Roofing and solar engineers may work on the same sun-faced exteriors of buildings, but that doesn’t make them a big, happy family.
There’s tension housed between them.
John Hogan, president of Montville company Blue Nail LLC, said that’s because of a separation between those two estates that once existed. Now, increasingly, they’re coming together.
From the roofing side, where Hogan’s perspective comes in, there were issues in the past that stemmed from disconnected projects leading to disconnects in responsibilities (and warranty plans).
“It happens to us plenty: We do a roof on which (solar) panels are installed by another company, months later,” he said. “There’s a reported leak in the roof underneath the panels, often from penetrations through the roof during the panel installation. But the solar company pushes back on that, and it’s a whole big game of pointing fingers at each other.”
The difference today? Both sides are trying to get into the other’s line of business, bundling solar energy and roofing into one solution.
“It’s basically an arms race,” Hogan said. “Solar and roofing are colliding. So, the question is, who can do it first? The solar companies that want to become roofers or the roofing companies that want to become solar?”
Hogan’s local company is the first roofer in New Jersey to do installations of a product that’s bridging the gap between those business sectors in a real way.
The product is referred to as Timberline Solar Energy Shingles, a technology recently introduced by GAF Energy, sister unit of North America’s largest roofing company, Parsippany-based GAF. These are nailable solar roof shingles, installed just as regular asphalt roofing shingles would be on a structure.

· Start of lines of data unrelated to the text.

-- ==== Sys2Proof/Machine/State.lean ====
section
/-! DEFINITION. The state of one GFP block (`10_state.md` R10 to R24), the inputs at its pins, the ways
a step can stop, and the state after reset (R26, R27). Plain data throughout. -/

namespace Sys2Proof.Machine

/-- The sequencer's state `st` (R15). -/
inductive St where
  | idle | hFlags | h0 | h1 | h1Ext | h2 | hEnd | bFetch | bCall | bFallback | done
  deriving DecidableEq, Repr

/-- One registry entry (R17). -/
structure RegEntry where
  valid : Bool
  decId : DecId
  deriving DecidableEq, Repr

/-- The entry of an unregistered tag (R26). -/
def RegEntry.empty : RegEntry := { valid := false, decId := 0 }

/-- The Message header registers (R18). -/
structure Msg where
  version : BitVec 2
  flags : Byte
  msgType : Byte
  msgLen : BitVec 16
  seq : BitVec 16
  seqValid : Bool
  teid : BitVec 32
  teidValid : Bool
  sndcp : Bool
  tid : BitVec 64
  tidValid : Bool
  ieOff : Off
  deriving DecidableEq, Repr

/-- The header part of the empty Message (R27). -/
def Msg.empty : Msg :=
  { version := 0, flags := 0, msgType := 0, msgLen := 0, seq := 0, seqValid := false, teid := 0,
    teidValid := false, sndcp := false, tid := 0, tidValid := false, ieOff := 0 }

/-- The body part of the empty Message (R27). -/
def emptyBody : Body := { variant := 0, fields := [] }

/-- `result` (R20, R74). -/
inductive Result where
  | none | success | headerError | bodyIncomplete
  deriving DecidableEq, Repr

/-- `err_code` (R22, R74). Code 7 does not exist. -/
inductive ErrCode where
  | none | unsupportedVersion | notGtp | truncated | lengthMismatch | ieDecodeError | bodyIncomplete
  deriving DecidableEq, Repr

/-- `err_phase` (R22): 0 header, 1 body. -/
inductive Phase where
  | header | body
  deriving DecidableEq, Repr

/-- The error registers (R22). -/
structure ErrRegs where
  code : ErrCode
  phase : Phase
  ver : BitVec 3
  tag : Byte
  reason : Byte
  off : Off
  deriving DecidableEq, Repr

/-- The error registers as reset and an accepted DECODE leave them (R26, R203). -/
def ErrRegs.clear : ErrRegs :=
  { code := .none, phase := .header, ver := 0, tag := 0, reason := 0, off := 0 }

/-- `cmd_result` (R21, R74). -/
inductive CmdResult where
  | none | initOk | initFail | added | replaced | error | decodeStarted | refused
  deriving DecidableEq, Repr

/-- CMD_ARG (R23, R72): the bits that exist. -/
structure CmdArg where
  version : BitVec 2
  tag : Byte
  decId : DecId
  deriving DecidableEq, Repr

/-- The request held on the leaf decoder port while `st` = B_CALL (R24 (2), R73). -/
structure LeafReq where
  decId : DecId
  ver : BitVec 2
  tag : Byte
  pc : Off
  rem : Off
  deriving DecidableEq, Repr

/-- The answer of a frame primitive (R169). A skip gives no parts, TV a value, TLV01 a length and a
value, TLV2 all three. -/
inductive FrameAns where
  | matched (n : Nat) (length : Option (BitVec 16)) (inst : Option Byte) (value : List Byte)
  | notMatched
  | malformed (reason : Byte)
  deriving DecidableEq, Repr

/-- The answer of the BCD codec (R180): on a reject nothing is delivered (R183). -/
inductive BcdAns where
  | ok (consumed count : Nat) (digits : List Byte)
  | reject
  deriving DecidableEq, Repr

/-- The answer of the MCC/MNC/LAC composite (R184). -/
inductive PlmnAns where
  | ok (consumed : Nat) (mcc mnc : List Byte) (lac : BitVec 16)
  | malformed (reason : Byte)
  deriving DecidableEq, Repr

/-- The answer lines of the units a leaf decoder calls. The model's own (log entry 8). -/
inductive UnitAns where
  | none
  | field (v : BitVec 64)
  | frame (a : FrameAns)
  | bcd (a : BcdAns)
  | plmn (a : PlmnAns)
  | leaf (a : LeafRsp)
  deriving DecidableEq, Repr

/-- A call a leaf decoder makes while its invocation is outstanding (R48, R146). `o` is an offset into
its sub-buffer `BUF[pc .. buf_len)`. The codec takes its number of bytes `n` (R180) and the composite
the bytes `avail` the caller has (R184), all other calls what is left of the sub-buffer
(log entry 8). -/
inductive UnitCall where
  | rdU8 (o : Off)
  | rdBe16 (o : Off)
  | rdBe32 (o : Off)
  | rdBe64 (o : Off)
  | tv (o : Off) (expected : Byte) (n : BitVec 16)
  | tlv01 (o : Off) (expected : Byte)
  | tlv2 (o : Off) (expected : Byte)
  | skip01 (o : Off)
  | skip2 (o : Off)
  | bcdDec (o : Off) (n cap : Nat)
  | plmnLac (o : Off) (avail : Nat)
  | leafImsi
  deriving DecidableEq, Repr

/-- A host access (R23, R200, R204, R205): a 32-bit access to the register window below 0x20000, a byte
access to the BUF window, or a read of a BODY field through the window whose place is OPEN (D29). -/
inductive HostAccess where
  | regWrite (off : Off) (v : BitVec 32)
  | regRead (off : Off)
  | bufWrite (a : Off) (v : Byte)
  | bufRead (a : Off)
  | bodyRead (f : Byte)
  deriving DecidableEq, Repr

/-- What happens at the block's pins next (log entry 1). -/
inductive Input where
  /-- A clock edge with no host access: the parser takes its step. -/
  | clk
  /-- A host access, served at a step boundary (R265). -/
  | host (a : HostAccess)
  /-- A rising edge of `clk` with `rst` = 1, and the host access made at it, if any (R250). -/
  | rst (a : Option HostAccess)
  /-- A leaf decoder calls one of the block's units (R48). -/
  | unitCall (c : UnitCall)
  /-- The leaf decoder's answer strobe (R251, log entry 10). -/
  | leafAnswer
  deriving DecidableEq, Repr

/-- Why a run can stop with a fault. -/
inductive Fault where
  /-- A rule read BUF outside `[0, buf_len)`, starting at this offset: R46 leaves such a read undefined
  and says that no rule makes one. Raised by `readBuf` and by IE.FETCH beyond the end of the buffer, in
  states no run reaches (`Safety.lean`, log entry 20). Safe: the model stops. -/
  | undefinedRead (a : Nat)
  deriving DecidableEq, Repr

/-- Why a step can be refused. -/
inductive Refusal where
  /-- An instruction without a meaning. Raised by an arm of `exec` only; no arm does. Safe. -/
  | notModelled (mnemonic : String)
  /-- The unit that the sequencer selects rejects the word it is given: a header state whose flags
  register holds another version. Raised by `runWord`, in states no run reaches (log entry 20).
  Safe: the model stops. -/
  | noSuchWord (why : Reject)
  deriving DecidableEq, Repr

/-- The state of the block, and the model's own fields at the end. -/
structure State where
  /-- BUF (R16): the cells written since the last reset, by rising address. -/
  buf : List Host.Cell
  bufLen : Off
  /-- REG (R17): the entries other than `RegEntry.empty`, by rising `256 * version + tag`. -/
  reg : List (Nat × RegEntry)
  ver : BitVec 3
  flags : Byte
  tag : Byte
  lenfld : BitVec 16
  last : Byte
  word : BitVec 32
  pc : Off
  ieOff : Off
  st : St
  msg : Msg
  body : Body
  msgValid : Bool
  result : Result
  err : ErrRegs
  cmdResult : CmdResult
  cmdArg : CmdArg
  initDone : Bool
  viol : Bool
  /-- The outstanding leaf invocation (R24 (2)). -/
  leafReq : Option LeafReq
  /-- Model's own: the number of reset edges, which names the unspecified contents of BUF. -/
  epoch : Nat
  /-- Model's own: what happens next at the pins, oldest first. -/
  inputs : List Input
  /-- Model's own: what the last host read returned. -/
  rdata : BitVec 32
  /-- Model's own: what the last host read of BODY returned. -/
  bodyData : Field
  /-- Model's own: the answer lines of the units a leaf decoder calls. -/
  ans : UnitAns
  deriving DecidableEq, Repr

/-- The state after reset (R26, R250). -/
def State.reset : State :=
  { buf := [], bufLen := 0, reg := [], ver := 0, flags := 0, tag := 0, lenfld := 0, last := 0,
    word := 0, pc := 0, ieOff := 0, st := .idle, msg := Msg.empty, body := emptyBody,
    msgValid := false, result := .none, err := ErrRegs.clear, cmdResult := .none,
    cmdArg := { version := 0, tag := 0, decId := 0 }, initDone := false, viol := false,
    leafReq := none, epoch := 0, inputs := [], rdata := 0, bodyData := Field.absent, ans := .none }

/-- The outcome of an operation. -/
abbrev Out := Host.Outcome State Fault Refusal

end Sys2Proof.Machine
end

As solar companies and roofers try to do what each other does for customers, Hogan said his local company decided to bet on this California-based company’s solution. It’s taking that leap even though the Garden State isn’t in GAF’s service zone and, so, Blue Nail has to do all the engineering, permitting and other back-end work before installing these shingles themselves.
It has been convinced by the competitive advantage GAF claims to have over traditional solar panels, which need to be reinstalled when roofs need replacing, and also can’t be installed on dated roofs. He argues there’s also leaf traps, bird and insect nesting problems and other maintenance issues that come up with rack-mounted solar panels.
“With this, there’s no questions,” Hogan said. “Everything is under warranty with one company. On top of that, there’s less risk of leaks and, aesthetically, it looks better — much less bulky because the shingles lay flush.”
The process of installing the solar shingles itself is the easy part, he added. The components are nailed down in a similar way to what roofing companies do with regular roof shingles.
Blue Nail has worked closely with GAF on becoming a certified installer of the product, which Hogan explained has few competitors right now in the solar shingle space. Tesla engineered solar roof tiles, he said, but that’s been marketed less for the average homeowner and more toward a high-end customer.
Pricewise, there’s not a lot of available information on this new combination of roofing and solar power. It’s touted as a cheaper alternative to the option Tesla rolled out.
“And, I would say, in general, it’s difficult to compare to the price of traditional panels because it’s part of a roofing installation — but it’s comparable,” Hogan said. “You save money by subtracting the asphalt shingles on a new roof installation. And, when you consider that, it comes out to about the same cost.”
There’s also tax credits and incentive programs in New Jersey contributing to the sales approach, which is one of the biggest areas of change for a roofing company dipping their feet into the solar market.
“It is a big transition on the sales side,” Hogan said. “The reason people want to go solar is because they value being eco-friendly and because they want to save money and see an ROI on their cash flow. That’s a whole different presentation and talk than describing the protections and value of a roof.”
Hogan expects more roofing companies in the region will be going through their own transitions over the next five to eight years, when he expects these products to become more mainstream.
“It’s really just the start of something that’s going to continue to evolve and get better,” he said. “And, right from the start, we’re seeing a good demand for it.”